Key Challenge: Vectorization is typically treated as an "inverse rendering" problem (recovering contours/control points to minimize reconstruction error), while artists actually paint compositionally by stacking complete shapes. The former's objective function does not account for shape completeness or distinct layering, so even accurate results lack the structure of artist-drawn work.
Goal: (1) Recover each path as a complete closed shape (even if occluded); (2) Maintain non-overlapping layers with correct depth stacking order; (3) Scale to complex scenes with many shapes without heavy joint optimization.
Key Insight: The authors redesign the representation, treating a single vector path as an RGBA layer (RGB for color, alpha for transparency and stacking order). A complete vector image is a stack of RGBA layers ordered by z-order. Thus, vectorization naturally becomes a generative problem: learning to synthesize and stack these shapes to reconstruct the image.

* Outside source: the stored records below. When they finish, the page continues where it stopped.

/-- MM_DX (R104, R108). -/
def mmDxPlan (s : State) (e : Entry) : Plan :=
  s.withBlock e (matFields e true [(0x20, 0, 5)]) [.zero, .req, .req, .req, .opt, .opt, .opt, .opt] (s.coreIssues e.ctx)
    (fun m => backwardPlan .mmDx s e m none)

/-- MM_CONV_DX (R77). -/
def mmConvDxPlan (s : State) (e : Entry) : Plan :=
  s.withBlock e (matFields e true []) [.zero, .req, .req, .req, .opt, .opt, .opt, .req] (s.coreIssues e.ctx)
    (fun m => s.withGeom e m (fun g => backwardPlan .mmConvDx s e m (some g)))

/-! ## MM_DW and MM_CONV_DW -/

/-- dW rows as a destination's memory rows: transposed under ORIENT 1 (R105). -/
def orientRows {α : Type} (d : α) (orient : Bool) (n : Nat) (m : List (List α)) : List (List α) :=
  if orient then transpose d n m else m

/-- The effects of accumulating totals into a gradient pair buffer (R94, R111, R128). -/
def PairBuf.accumulate (b : PairBuf) (s : State) (e : Entry) (rows : List (List Val)) : Delta × Tally :=
  let acc := List.zipWith (fun ps vs => List.zipWith (fun p v => accumulate64 p (arith binary64 false v)) ps vs)
    (b.pairs s) rows
  let tally := Tally.ofConvs (acc.flatMap (fun r => r.map (fun x => x.2)))
  ({ Delta.none with
     writes := b.rowWrites (acc.map (fun r => r.map (fun x => x.1))), commit := [b.commitItem e] }, tally)

/-- The weight gradients (R104, R78, R92, R111). -/
def weightPlan (op : Op) (s : State) (e : Entry) (m : MBlock) (g : Option Geom) : Plan :=
  let v := s.envOf e
  let ox := s.openDesc v false m.a
  let oy := s.openDesc v false m.b
  let ow := s.openDesc v true m.out
  let fx := ox.fmt
  let fy := oy.fmt
  let (k, n) := ow.d.logical
  let rows := oy.d.rows
  let p := pleatOf fx fy
  let spill := e.spill
  let a := dieArrays s.die
  let nGrp := match g with | some c => n / c.groups | none => n
  let shape := onceRead [ox, oy] (mixOk fx fy && !(isInt fx && isInt fy && decide (1048576 < rows))) ++
    onceRead [ox, oy, ow] (!(isInt fx && isInt fy && decide (1048576 < k))) ++
    (match g with
      | none => onceRead [ox, oy] (decide (oy.d.rows = ox.d.rows)) ++ onceRead [ow, ox] (decide (k = ox.d.cols)) ++
          onceRead [ow, oy] (decide (n = oy.d.cols))
      | some c => onceRead [ox] (decide (ox.d.rows = c.inRows ∧ ox.d.cols = c.cIn)) ++
          onceRead [oy] (decide (oy.d.rows = c.outRows ∧ oy.d.cols = c.cOut)) ++ onceRead [ow] (decide (k = c.k ∧ n = c.cOut)))
  let destOk := fun (d : TDesc) (f : Format) =>
    if e.accum then decide (d.kind = 1) && !d.handover
    else decide (d.kind = 0 ∧ d.zpKind ≠ 2 ∧ Format.code f ≤ 10)
  let early := ox.check streamOk ++ oy.check gradOk ++ ow.check destOk ++ s.coreIssues e.ctx ++
    need (decide (spill ≤ 65536))
  if !allRead [ox, oy, ow] then .fail (early ++ shape ++ s.namedIssues v [m.scale, m.mask]) else
  let sc := s.scaleVec v m.scale n (if nGrp ≤ 4096 * a then n else 0)
  let mask := s.gate v m.mask oy.d.rows oy.d.cols
  let x := s.loadRows e.ctx ox false (fun r => match g with | some c => c.readsIn c.outAt r | none => true)
  let y := s.loadRows e.ctx oy false
  match x.2, y.2 with
  | some tx, some ty =>
    let vals := tx.all ++ tx.scaleRuns ++ ty.all ++ ty.scaleRuns ++ sc.2.1 ++ mask.2.1
    let run := fun (_ : Unit) =>
      let zx := ox.d.zero fx
      let xs := tx.vals s
      let dys := mask.2.2 (ty.vals s)
      let job : ProdJob := {
        red := Red.mk p 1 (unitLens rows spill) (intCommand fx fy ox.d oy.d) (decide (ox.d.zpKind ≠ 0))
        zx := zx
        zw := []
        groups := match g with
          | none => [(transpose zeroVal k xs, transpose zeroVal n dys)]
          | some c => (List.range c.groups).map (fun i =>
              (transpose zeroVal c.k (c.patches (valOfInt zx) xs i),
               ((transpose zeroVal n dys).drop (i * c.og)).take c.og))
        passes := Passes.mk .stationary p rows spill a [(s.firstCore e,
          ceilDiv k (macRows p) * ceilDiv nGrp (macCols p * a) * (n / max 1 nGrp))] [] none
        seg := macCols p
        both := some (macRows p) }
      (job, orientRows zeroVal ow.d.orient n (scaleCols sc.2.2 job.totals))
    let loads := fun (d : Delta) => { d with
      held := [(s.firstCore e, none)], scales := [(s.firstCore e, scaleRegs .stationary p a nGrp sc.2.2)] }
    if e.accum then
      let b := s.openBuffer e.ctx ow.d true
      match b.2 with
      | none => .fail (early ++ shape ++ sc.1 ++ mask.1 ++ x.1 ++ y.1 ++ b.1)
      | some buf =>
        if s.bufferWait e [buf.head] then .wait else
        let outs := buf.new.flatten
        let seals := s.sealIssues e.ctx (vals ++ (if buf.h.cleared then [] else buf.old.flatten)) outs (s.structRuns e)
        planUnless (need (!buf.foreign e.ctx)) (early ++ shape ++ sc.1 ++ mask.1 ++ x.1 ++ y.1 ++ b.1 ++ seals) (fun _ =>
          let j := run ()
          let d := buf.accumulate s e j.2
          let r := d.2.result
          loads (j.1.effects op { d.1 with
            result := r.1, sat := r.2, counts := tallyCounts (s.firstCore e) d.2 }))
    else
      let w := s.loadWeight e.ctx ow true
      match w.2 with
      | none => .fail (early ++ shape ++ sc.1 ++ mask.1 ++ x.1 ++ y.1 ++ w.1)
      | some tw =>
        let seals := s.sealIssues e.ctx vals tw.all (tw.scaleRuns ++ s.structRuns e)
        planOf (early ++ shape ++ sc.1 ++ mask.1 ++ x.1 ++ y.1 ++ w.1 ++ seals) (fun _ =>
          let j := run ()
          let out := s.storeRows e.ctx tw (weightScales tw) j.2
          let r := out.tally.result
          loads (j.1.effects op (s.writeDelta e out out.tally r.1 r.2)))
  | _, _ => .fail (early ++ shape ++ sc.1 ++ mask.1 ++ x.1 ++ y.1)

/-- MM_DW (R104, R111). -/
def mmDwPlan (s : State) (e : Entry) : Plan :=
  s.withBlock e (matFields e false [(0x22, 0, 9), (0x24, 3, 1)])
    [.req, .req, .zero, .req, .opt, .zero, .opt, .zero] (s.coreIssues e.ctx) (fun m => weightPlan .mmDw s e m none)

/-- MM_CONV_DW (R78). -/
def mmConvDwPlan (s : State) (e : Entry) : Plan :=
  s.withBlock e (matFields e false [(0x22, 0, 9), (0x24, 3, 1)])
    [.req, .req, .zero, .req, .opt, .zero, .opt, .req] (s.coreIssues e.ctx)
    (fun m => s.withGeom e m (fun g => weightPlan .mmConvDw s e m (some g)))

/-! ## MM_DIST (R82-R84) -/

/-- Formats of MM_DIST (R82). -/
def distFmt (f : Format) : Bool := f == .int8 || f == .fp8e4m3 || f == .bf16 || f == .binary16

/-- The terms of an element of operations 0, 1 and 4-7 (R83, R84): a zero term takes part. -/
def distTerms (o : Nat) (x w : Val) : List Nat :=
  let d := x.add w.negate
  let exact := fun (v : Val) =>
    match v with
    | .num _ m e => if m = 0 then [0] else termsOf true false m e
    | .inf _ => [arith binary32 false (.inf false)]
    | .nan => [nan32]
  let bit := fun (b : Bool) => [if b then one32 else 0]
  match o with
  | 0 => exact d.abs
  | 1 => exact (d.mul d)
  | 4 => bit (x.eq w)
  | 5 => bit (x.lt w)
  | 6 => bit (x.lt w || x.eq w)
  | _ => bit (!x.eq w)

Core Idea: Use latent space autoregressive diffusion to "draw layer-by-layer" instead of "tracing/optimizing." Each step generates a set of non-overlapping RGBA layers conditioned on the original image and the already-drawn composite, building the image through stacking just like an artist.
Method¶
Overall Architecture¶
ShapeAR decomposes an input raster image \(I \in \mathbb{R}^{4\times H\times W}\) (RGBA) into a sequence of layers \(\{L_1,\dots,L_N\}\), such that their sequential alpha-over composition reconstructs the original image: \(I \approx L_1 \oplus L_2 \oplus \cdots \oplus L_N\). The composition operator is defined as \(I \oplus I' := (1-\alpha_{I'})\cdot I + \alpha_{I'}\cdot I'\) (evaluated right-to-left, new layers on top). Each layer contains multiple non-overlapping shapes (where the alpha of shapes in the same layer has no common non-zero pixels \(\alpha_{S_a}\cdot\alpha_{S_b}=0\)), while the sequence preserves the original depth order.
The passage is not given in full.